[RFC PATCH v2 0/5] Add hardware prefetch driver for A64FX and Intel processors

From: Kohei Tarumizu
Date: Thu Nov 04 2021 - 01:29:21 EST


This patch series add hardware prefetch driver register/unregister
function. The purpose of this driver is to provide an interface to
control the hardware prefetch mechanism depending on the application
characteristics.

An earlier RFC[1], we were suggested that we create a hardware
prefetch directory under /sys/devices/system/cpu/[CPUNUM]/cache.
Hardware prefetch is a cache-related feature, but it does not require
cache sysfs feature. Therefore, we decided to isolate the code.
Specifically, create a directory under cpu/[CPUNUM].

[1]https://lore.kernel.org/lkml/OSBPR01MB2037D114B11153F00F233F8780389@xxxxxxxxxxxxxxxxxxxxxxxxxxxxxxxxxxxxxxx/

Changes since v1:
- Add Intel hardware prefetch support
- Fix typo

This version adds Intel Hardware Prefetch support by Proposal A that
proposed in v1 RFC PATCH[2], and the proposal is also described in the
[RFC & Future plan] section of this letter.
This is the first step to supporting Intel processors, so we add
support only for INTEL_FAM6_BROADWELL_X.

[2]https://lore.kernel.org/lkml/20211011043952.995856-1-tarumizu.kohei@xxxxxxxxxxx/

Patch organizations are as follows:

- patch1: Add hardware prefetch core driver
This adds register/unregister function to create the sysfs interface
with attribute "enable", "dist", and "strong". Detailed description
of these are in Documentation/ABI/testing/sysfs-devices-system-cpu.

- patch2: Add support for A64FX
This adds module init/exit code for A64FX.

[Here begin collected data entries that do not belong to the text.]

/-- Lane 0 has signed a result: it is kept, and its first window returned. -/
def State.signDone (s : State) (src : Src) (op : Nat) (b : Bytes) : CmdRes :=
  let res := signed_ b
  ((s.bump (secBase + 4) 0 32 1).keepResult src op res).window src res 0

/-! ### PROVENANCE (R409, R410) -/

/-- The manifest before its signature (Table 20.8). END_TIME while no frame is hashed, and the measurement of a
context that is not resident, are free (log entry 3). -/
def State.manifest (s : State) (i : Nat) (nonce : Bytes) : Bytes × State :=
  let e := s.entry i
  let v := e.prov
  let t := if v.frames = 0 then State.freeBytes 6 s else (leBytes 6 v.endTime.toNat, s)
  let m := match s.ctx e.context with
    | some x => if x.resident then (slice x.digest 0 64, t.2) else State.freeBytes 64 t.2
    | none => State.freeBytes 64 t.2
  (leBytes 4 0x56525050 ++ leBytes 2 1 ++ leBytes 1 (1 + 2 * b2n s.debug + 4 * b2n (e.status == .faulted)) ++
    leBytes 1 e.orFmt.toNat ++ leBytes 8 Config.serial.toNat ++ leBytes 2 (i + 4096 * e.part.getD 0) ++
    leBytes 1 e.context ++ leBytes 1 0 ++ leBytes 4 e.ringRate.toNat ++ leBytes 8 v.startTime.toNat ++
    leBytes 4 v.startPos ++ leBytes 4 v.frames ++ t.1 ++ leBytes 2 0 ++ leBytes 4 v.endPos ++ leBytes 12 0 ++ nonce ++
    slice v.start 0 64 ++ slice v.chain 0 64 ++ m.1, m.2)

def provenanceCmd (s : State) (r : Req) : CmdRes :=
  let i := fieldAt r.p 4 2
  let e := s.entry i
  if fieldAt r.p 0 4 ≠ 0 then s.window r.src (s.keptResult r.src r.op) (fieldAt r.p 0 4)
  else if s.foreignStream r.hdr.part.val i then .done s stNotPermitted []
  else if e.status = .closed then .done s stWrongState []
  else s.toLane r (leBytes 4 (e.prov.frames + e.prov.waiting.length))

def provenanceSpec : CmdSpec :=
  { length := fun p => p.length == 40
    reserved := fun p => zeroAt [(6, 2)] p && streamField 4 p
    body := provenanceCmd }

/-- Lane 1 has hashed every frame that the manifest must cover. -/
def State.provReady (s : State) (b : Bytes) : Bool :=
  let v := (s.entry (fieldAt b 4 2)).prov
  v.waiting.isEmpty || decide (fieldAt b 40 4 ≤ v.frames)

/-- Lane 1 hashes the oldest waiting frame of stream i. -/
def State.hashFrame (s : State) (i : Nat) : State :=
  match (s.entry i).prov.waiting with
  | [] => s
  | (pos, samples, time) :: rest => s.modEntry i fun e =>
      let v := e.prov
      { e with prov := { v with chain := digest (v.chain ++ leBytes 4 pos ++ samples), frames := v.frames + 1,
                                endTime := time, endPos := pos + 1, waiting := rest } }

/-! ### UNLOCK_DEBUG (R411) -/

/-- An UNLOCK_DEBUG ends the validity of the challenge; OP 1 carries the challenge that was valid at its start. -/
def unlockBody (s : State) (r : Req) : CmdRes :=
  let part := r.hdr.part.val
  let s0 := { s with challenge := none }
  match fieldAt r.p 0 1 with
  | 0 => if s.entropyFail then .done s0 stUnitFailed [] else s0.toLane r []
  | 1 =>
    if !(s.part part).exists_ ∨ s.partIds.any (· != part) then .done s0 stWrongState []
    else match s.challenge with
      | none => .done s0 stWrongState []
      | some c => s0.toLane r c
  | _ => .done s stBadField []

/-- OP 0: a fresh challenge. -/
def State.newChallenge (s : State) : CmdRes :=
  if s.entropyFail then .done s stUnitFailed []
  else
    let a := s.draw
    let b := a.2.draw
    let c := leBytes 16 a.1.toNat ++ leBytes 16 b.1.toNat
    .done { b.2 with challenge := some c } stOk c

/-- OP 1: the chain, then the envelope, against the challenge carried. -/
def State.unlock (s : State) (part : Nat) (b : Bytes) : CmdRes :=
  let p := s.part part
  match s.readChain p (fieldAt b 12 5) (fieldAt b 20 4) with
  | (s, .inl st) => .done s st []
  | (s, .inr k) =>
    let v := s.verify p (fieldAt b 4 5)
      { kind := 4, len := 0, content := [], signer := some k, nonce := some (b.drop 24) }
    match v.2 with
    | some st => .done v.1 st []
    | none => .done { v.1 with debug := true } stOk []

def State.unlockDone (s : State) (part : Nat) (b : Bytes) : CmdRes :=
  if fieldAt b 0 1 = 0 then s.newChallenge else s.unlock part b

def unlockSpec : CmdSpec :=
  { scope := fun _ => .device
    length := fun p => p.length == 24
    reserved := zeroAt [(1, 3), (9, 3), (17, 3)]
    body := unlockBody }

/-! ### Protected ranges (R402) -/

/-- Bytes of the envelope at A. -/
def State.envRange (s : State) (p : Part) (A : Nat) : Nat × Nat := (A, 128 + sigBytes (leNat (s.partBytes p (A + 7) 1)))

/-- Where the signature of an image of n bytes at A lies (R405). -/
def imageEnv (A n : Nat) : Nat := ceilDiv (A + n) 64 * 64

/-- The byte ranges (address, length) of its partition that a command in lane 0 reads. -/
def State.laneReads (s : State) (part op : Nat) (b : Bytes) : List (Nat × Nat) :=
  let p := s.part part
  match op with
  | 0x20 => [(fieldAt b 8 5, fieldAt b 16 8)] ++
      (if carriedSigned b 24 then [s.envRange p (imageEnv (fieldAt b 8 5) (fieldAt b 16 8))] else [])
  | 0x21 => [(fieldAt b 8 8, fieldAt b 16 8)]
  | 0x71 => [(fieldAt b 8 5, fieldAt b 16 8), s.envRange p (fieldAt b 24 5)]
  | 0x72 => if (carriedKey b 80).isSome then [s.envRange p (fieldAt b 8 5)] else []
  | 0x73 => [(fieldAt b 0 5, fieldAt b 8 4), s.envRange p (fieldAt b 16 5), (fieldAt b 24 5, fieldAt b 32 4)]
  | 0x75 => if fieldAt b 0 1 = 1 then [s.envRange p (fieldAt b 4 5), (fieldAt b 12 5, fieldAt b 20 4)] else []
  | _ => []

/-- A command in lane 0 reads some of [A, A + n) of partition p. -/
def State.laneProtects (s : State) (p A n : Nat) : Bool :=
  s.cmds.any fun c => match c.wait with
    | .lane op b => c.part == p && (s.laneReads p op b).any fun r => overlaps A n r.1 r.2
    | _ => false

/-! ### Meanings -/

def execAttest (src : Src) (hdr : Hdr) (params : Bytes) (s : State) : Outcome :=
  .next (s.command 0x70 attestSpec src hdr params)

def execVerifyPackage (src : Src) (hdr : Hdr) (params : Bytes) (s : State) : Outcome :=
  .next (s.command 0x71 packageSpec src hdr params)

def execRegisterOwnerKey (src : Src) (hdr : Hdr) (params : Bytes) (s : State) : Outcome :=
  .next (s.command 0x72 ownerKeySpec src hdr params)

def execInstallPatch (src : Src) (hdr : Hdr) (params : Bytes) (s : State) : Outcome :=
  .next (s.command 0x73 patchSpec src hdr params)

def execProvenance (src : Src) (hdr : Hdr) (params : Bytes) (s : State) : Outcome :=
  .next (s.command 0x74 provenanceSpec src hdr params)

def execUnlockDebug (src : Src) (hdr : Hdr) (params : Bytes) (s : State) : Outcome :=
  .next (s.command 0x75 unlockSpec src hdr params)

/-- R412: the source stops; the failure is counted. ALERT_N follows ENTROPY_FAIL. -/
def execEntropyHealthFail (s : State) : Outcome :=
  .next ({ s with entropyFail := true }.bump (secBase + 0xC) 0 16 1)

/-- A retest that passes clears the flag (R412). -/
def execEntropyRetest (pass : Bool) (s : State) : Outcome :=
  .next (s.when (s.entropyFail && pass) fun s => { s with entropyFail := false })

end Sys2Proof.Machine
end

- patch3: Add support for Intel

- patch4: Add Kconfig/Makefile to build module

- patch5: Add documentation for the new sysfs interface

We tested this driver and measured its performance by STREAM benchmark
on our x86 machine. The results are as follows:

| Hardware Prefetch status | Triad |
|--------------------------|------------|
| Enabled | 40300.4600 |
| Disabled | 31694.6333 |

The performance is better with Enabled, which is an expected result.
We also measured the performance on our A64FX machine and showed the
results in v1 RFC PATCH.

[RFC & Future plan]
We plan to support Intel processors that have MSR 0x1A4(1A4H)[3].
We would appreciate it if you could give us a comment on how we should
handle multiple hardware prefetch types in enable attribute file for
Intel processor. Detailed description will be described later.

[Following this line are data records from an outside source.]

-- ==== Sys2Proof/Machine/Ropewalk.lean ====
section
/-! DEFINITION. DEFINE_ROPEWALK (R206 to R208, Tables 10.1 to 10.3). The descriptor stands at offset 4 of the
command's parameters. -/

namespace Sys2Proof.Machine

/-! ### The descriptor -/

def rwStageCount (d : Bytes) : Nat := fieldAt d 1 1
def rwEdgeCount (d : Bytes) : Nat := fieldAt d 2 2

/-- Stages as (first logical core, cores). -/
def rwStages (d : Bytes) : List (Nat × Nat) :=
  (List.range (rwStageCount d)).map fun s => (fieldAt d (32 + 4 * s) 2, fieldAt d (34 + 4 * s) 1 + 1)

/-- Edge e. -/
def rwEdge (d : Bytes) (e : Nat) : Edge :=
  let o := 224 + 32 * e
  { pfirst := fieldAt d o 2, pnum := fieldAt d (o + 2) 1 + 1, pport := fieldAt d (o + 3) 1, cfirst := fieldAt d (o + 4) 2,
    cnum := fieldAt d (o + 6) 1 + 1, cport := fieldAt d (o + 7) 1, slot := fieldAt d (o + 8) 2,
    unit := fieldAt d (o + 10) 2, rounds := fieldAt d (o + 12) 1, buf := fieldAt d (o + 16) 4 }

def rwEdges (d : Bytes) : List Edge := (List.range (rwEdgeCount d)).map (rwEdge d)

/-- rsvd fields of the descriptor. -/
def rwRsvd (d : Bytes) : Bool :=
  decide (fieldAt d 0 1 < 64) && decide (fieldAt d 9 1 ≤ 1) && fieldAt d 16 16 == 0 &&
    (List.range 48).all (fun s => fieldAt d (35 + 4 * s) 1 == 0 && (decide (s < rwStageCount d) || fieldAt d (32 + 4 * s) 4 == 0)) &&
    (List.range (rwEdgeCount d)).all fun e =>
      let o := 224 + 32 * e
      decide (fieldAt d (o + 3) 1 < 8) && decide (fieldAt d (o + 7) 1 < 8) && fieldAt d (o + 13) 3 == 0 &&
        fieldAt d (o + 20) 12 == 0

/-- The header obeys Table 10.1. -/
def rwHeaderOk (d : Bytes) : Bool :=
  let len := fieldAt d 10 2
  decide (1 ≤ rwStageCount d) && decide (rwStageCount d ≤ 48) && decide (rwEdgeCount d ≤ 512) &&
    decide (1 ≤ fieldAt d 4 1) && decide (fieldAt d 4 1 ≤ 128) && decide (1 ≤ fieldAt d 5 1) && decide (fieldAt d 5 1 ≤ 16) &&
    decide (1 ≤ fieldAt d 6 2) && decide (fieldAt d 6 2 ≤ 4096) && decide (fieldAt d 8 1 ≤ 64) &&
    (if fieldAt d 9 1 = 1 then decide (1 ≤ len) && decide (len ≤ 256) else len == 0 && fieldAt d 12 4 == 0)

/-- An edge obeys Table 10.3. -/
def Edge.ok (x : Edge) : Bool :=
  decide (x.pnum ≤ 64) && decide (x.cnum ≤ 64) && decide (4 ≤ x.slot) && decide (x.slot ≤ 16384) && x.slot % 4 == 0 &&
    (x.unit == 0 || (x.unit % 4 == 0 && x.slot % x.unit == 0)) && decide (2 ≤ x.rounds) && decide (x.rounds ≤ 16) &&
    x.buf % 64 == 0

/-! ### Placement (R206, R208) -/

/-- The logical cores of a run. -/
def coreRun (first n : Nat) : List Nat := (List.range n).map (first + ·)

/-- Logical cores of context c that lie in a stage of a defined Ropewalk. -/
def State.stagedCores (s : State) (c : Nat) : List Nat :=
  (s.ropesOf c).flatMap fun r => match s.rope r with
    | some x => x.stages.flatMap fun st => coreRun st.1 st.2
    | none => []

/-- The stage that holds cores first to first + n − 1, when one stage does. -/
def stageOf (stages : List (Nat × Nat)) (first n : Nat) : Option Nat :=
  stages.findIdx? fun st => decide (st.1 ≤ first) && decide (first + n ≤ st.1 + st.2)

/-- An edge's ends lie each in one stage, the consumers' not before the producers'. -/
def Edge.forward (stages : List (Nat × Nat)) (x : Edge) : Bool :=
  match stageOf stages x.pfirst x.pnum, stageOf stages x.cfirst x.cnum with
  | some a, some b => decide (a ≤ b)
  | _, _ => false

/-- Ports bound, as (logical core, port): a port has one direction. -/
def Edge.ports (x : Edge) : List (Nat × Nat) :=
  (coreRun x.pfirst x.pnum).map (fun i => (i, x.pport)) ++ (coreRun x.cfirst x.cnum).map fun i => (i, x.cport)

/-- No element twice. -/
def distinct {α : Type} [DecidableEq α] : List α → Bool
  | [] => true
  | x :: l => !l.contains x && distinct l

/-- Bytes of an edge's buffer. -/
def Edge.bufBytes (x : Edge) : Nat := x.rounds * x.pnum * x.slot

/-- Two edges share a consumer core and their buffers overlap. -/
def Edge.clash (x y : Edge) : Bool :=
  (coreRun x.cfirst x.cnum).any (fun i => decide (y.cfirst ≤ i) && decide (i < y.cfirst + y.cnum)) &&
    overlaps x.buf x.bufBytes y.buf y.bufBytes

/-- No two edge buffers overlap on one core. -/
def noClash : List Edge → Bool
  | [] => true
  | x :: l => l.all (fun y => !x.clash y) && noClash l

/-- The BAD_FIELD conditions of R208, for context x with share size `size`. -/
def State.ropeOk (s : State) (c : Nat) (x : Ctx) (size : Nat) (d : Bytes) : Bool :=
  let stages := rwStages d
  let edges := rwEdges d
  let cores := stages.flatMap fun st => coreRun st.1 st.2
  rwHeaderOk d && edges.all Edge.ok && cores.all (fun i => decide (i < x.cores.length)) &&
    stages.all (fun st => decide (st.2 ≤ 64)) && distinct (cores ++ s.stagedCores c) && edges.all (Edge.forward stages) &&
    distinct (edges.flatMap Edge.ports) && edges.all (fun e => decide (e.buf + e.bufBytes ≤ size)) && noClash edges

/-- The Ropewalk that a descriptor defines for context c. -/
def ropeOfDesc (c : Nat) (d : Bytes) : Rope :=
  { ctx := c, stages := rwStages d, edges := rwEdges d, bmax := fieldAt d 4 1, inflight := fieldAt d 5 1,
    steps := fieldAt d 6 2, samples := fieldAt d 8 1, fb := fieldAt d 9 1 == 1, fbLen := fieldAt d 10 2,
    fbOff := fieldAt d 12 4 }

/-- Defined Ropewalks. -/
def State.ropeCount (s : State) : Nat := (s.ropes.filter fun x => x.2.isSome).length

/-- The checks of R208, in order, and the definition. -/
def defineBody (s : State) (r : Req) : CmdRes :=
  let d := r.p.drop 4
  let id := fieldAt d 0 1
  onContext (fun s c x =>
    if x.faulted || x.retiring then .done s stWrongState []
    else if (s.rope id).isSome ∨ 64 ≤ s.ropeCount then .done s stNoRopewalk []
    else
      let size := match x.cores.head? with
        | some gj => s.shareSize gj.1
        | none => 0
      if !s.ropeOk c x size d then .done s stBadField []
      else .done ((s.setRope id (some (ropeOfDesc c d))).setReg (ldgBase + 0x400 + 4 * id) 0) stOk []) s r

def defineRopewalkSpec : CmdSpec :=
  { length := fun p => decide (228 ≤ p.length) && p.length == 228 + 32 * fieldAt p 6 2
    reserved := fun p => zeroAt [(1, 3)] p && rwRsvd (p.drop 4)
    body := defineBody }

def execDefineRopewalk (src : Src) (hdr : Hdr) (params : Bytes) (s : State) : Outcome :=
  .next (s.command 0x24 defineRopewalkSpec src hdr params)

end Sys2Proof.Machine
end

[3]https://www.intel.com/content/www/us/en/developer/articles/technical/intel-sdm.html
Volume 4

There are some cases where MSR 0x1A4 has different specifications
depending on the model. One of the specification of MSR 0x1A4 for each
bits is as follows:

[0] L2 Hardware Prefetcher Disable (R/W)
[1] L2 Adjacent Cache Line Prefetcher Disable (R/W)
[2] DCU Hardware Prefetcher Disable (R/W)
[3] DCU IP Prefetcher Disable (R/W)
[63:4] Reserved

If it supports enabling two types of hardware prefetches for each
cache, as in the specification above, we should consider how to
handle them.

We would like to assign these features to an enable attribute file
(i.e. Map l1/enable to bit[2:3] and l2/enable to bit[0:1]), and
consider the two proposals:

A) The enable file handles only one bit, and changes affect the multiple
hardware prefetch types at a certain cache level.

B) The enable file handles one or more bit, and changes to a single bit
affect a corresponding single hardware prefetch type.

For each proposal, an example of the result of writing to the enable
file when all bits of the MSR 0x1A4 are 0 is shown below.

| Value to write | bit[0] | bit[1] | bit[2] | bit[3] |
|-------------------------|--------|--------|--------|--------|
| A) write 1 to l1/enable | 0 | 0 | 1 | 1 |
| A) write 1 to l2/enable | 1 | 1 | 0 | 0 |
| B) write 1 to l1/enable | 0 | 0 | 1 | 0 |
| B) write 2 to l1/enable | 0 | 0 | 0 | 1 |
| B) write 3 to l2/enable | 1 | 1 | 0 | 0 |

Proposal A is simple, it uniformly controls the enablement of the
hardware prefetch type at a certain cache level. In this case, it is
easy to provide the same interface as the A64FX. However, it cannot
allow the detailed tuning(e.g. Write 1 to only bit[1]).

Proposal B allows the same tuning as direct register access. However,
user needs to know the hardware specifications (e.g. Number of features
that can be enabled via register) to use interface.

We think proposal A is better for providing a standard interface, but it
is a concern that it cannot provide all the features of the register.
Do you have any comments on these proposals?

Best regards,
Kohei Tarumizu

Kohei Tarumizu (5):
driver: hwpf: Add hardware prefetch core driver register/unregister
functions
driver: hwpf: Add support for A64FX to hardware prefetch driver
driver: hwpf: Add support for Intel to hardware prefetch driver
driver: hwpf: Add Kconfig/Makefile to build hardware prefetch driver
docs: ABI: Add sysfs documentation interface of hardware prefetch
driver

.../ABI/testing/sysfs-devices-system-cpu | 58 +++
MAINTAINERS | 7 +
arch/arm64/Kconfig.platforms | 6 +
arch/x86/Kconfig | 12 +
drivers/Kconfig | 2 +
drivers/Makefile | 1 +
drivers/hwpf/Kconfig | 24 +
drivers/hwpf/Makefile | 9 +
drivers/hwpf/fujitsu_hwpf.c | 460 ++++++++++++++++++
drivers/hwpf/hwpf.c | 452 +++++++++++++++++
drivers/hwpf/intel_hwpf.c | 219 +++++++++
include/linux/hwpf.h | 38 ++
12 files changed, 1288 insertions(+)
create mode 100644 drivers/hwpf/Kconfig
create mode 100644 drivers/hwpf/Makefile
create mode 100644 drivers/hwpf/fujitsu_hwpf.c
create mode 100644 drivers/hwpf/hwpf.c
create mode 100644 drivers/hwpf/intel_hwpf.c
create mode 100644 include/linux/hwpf.h

--
2.27.0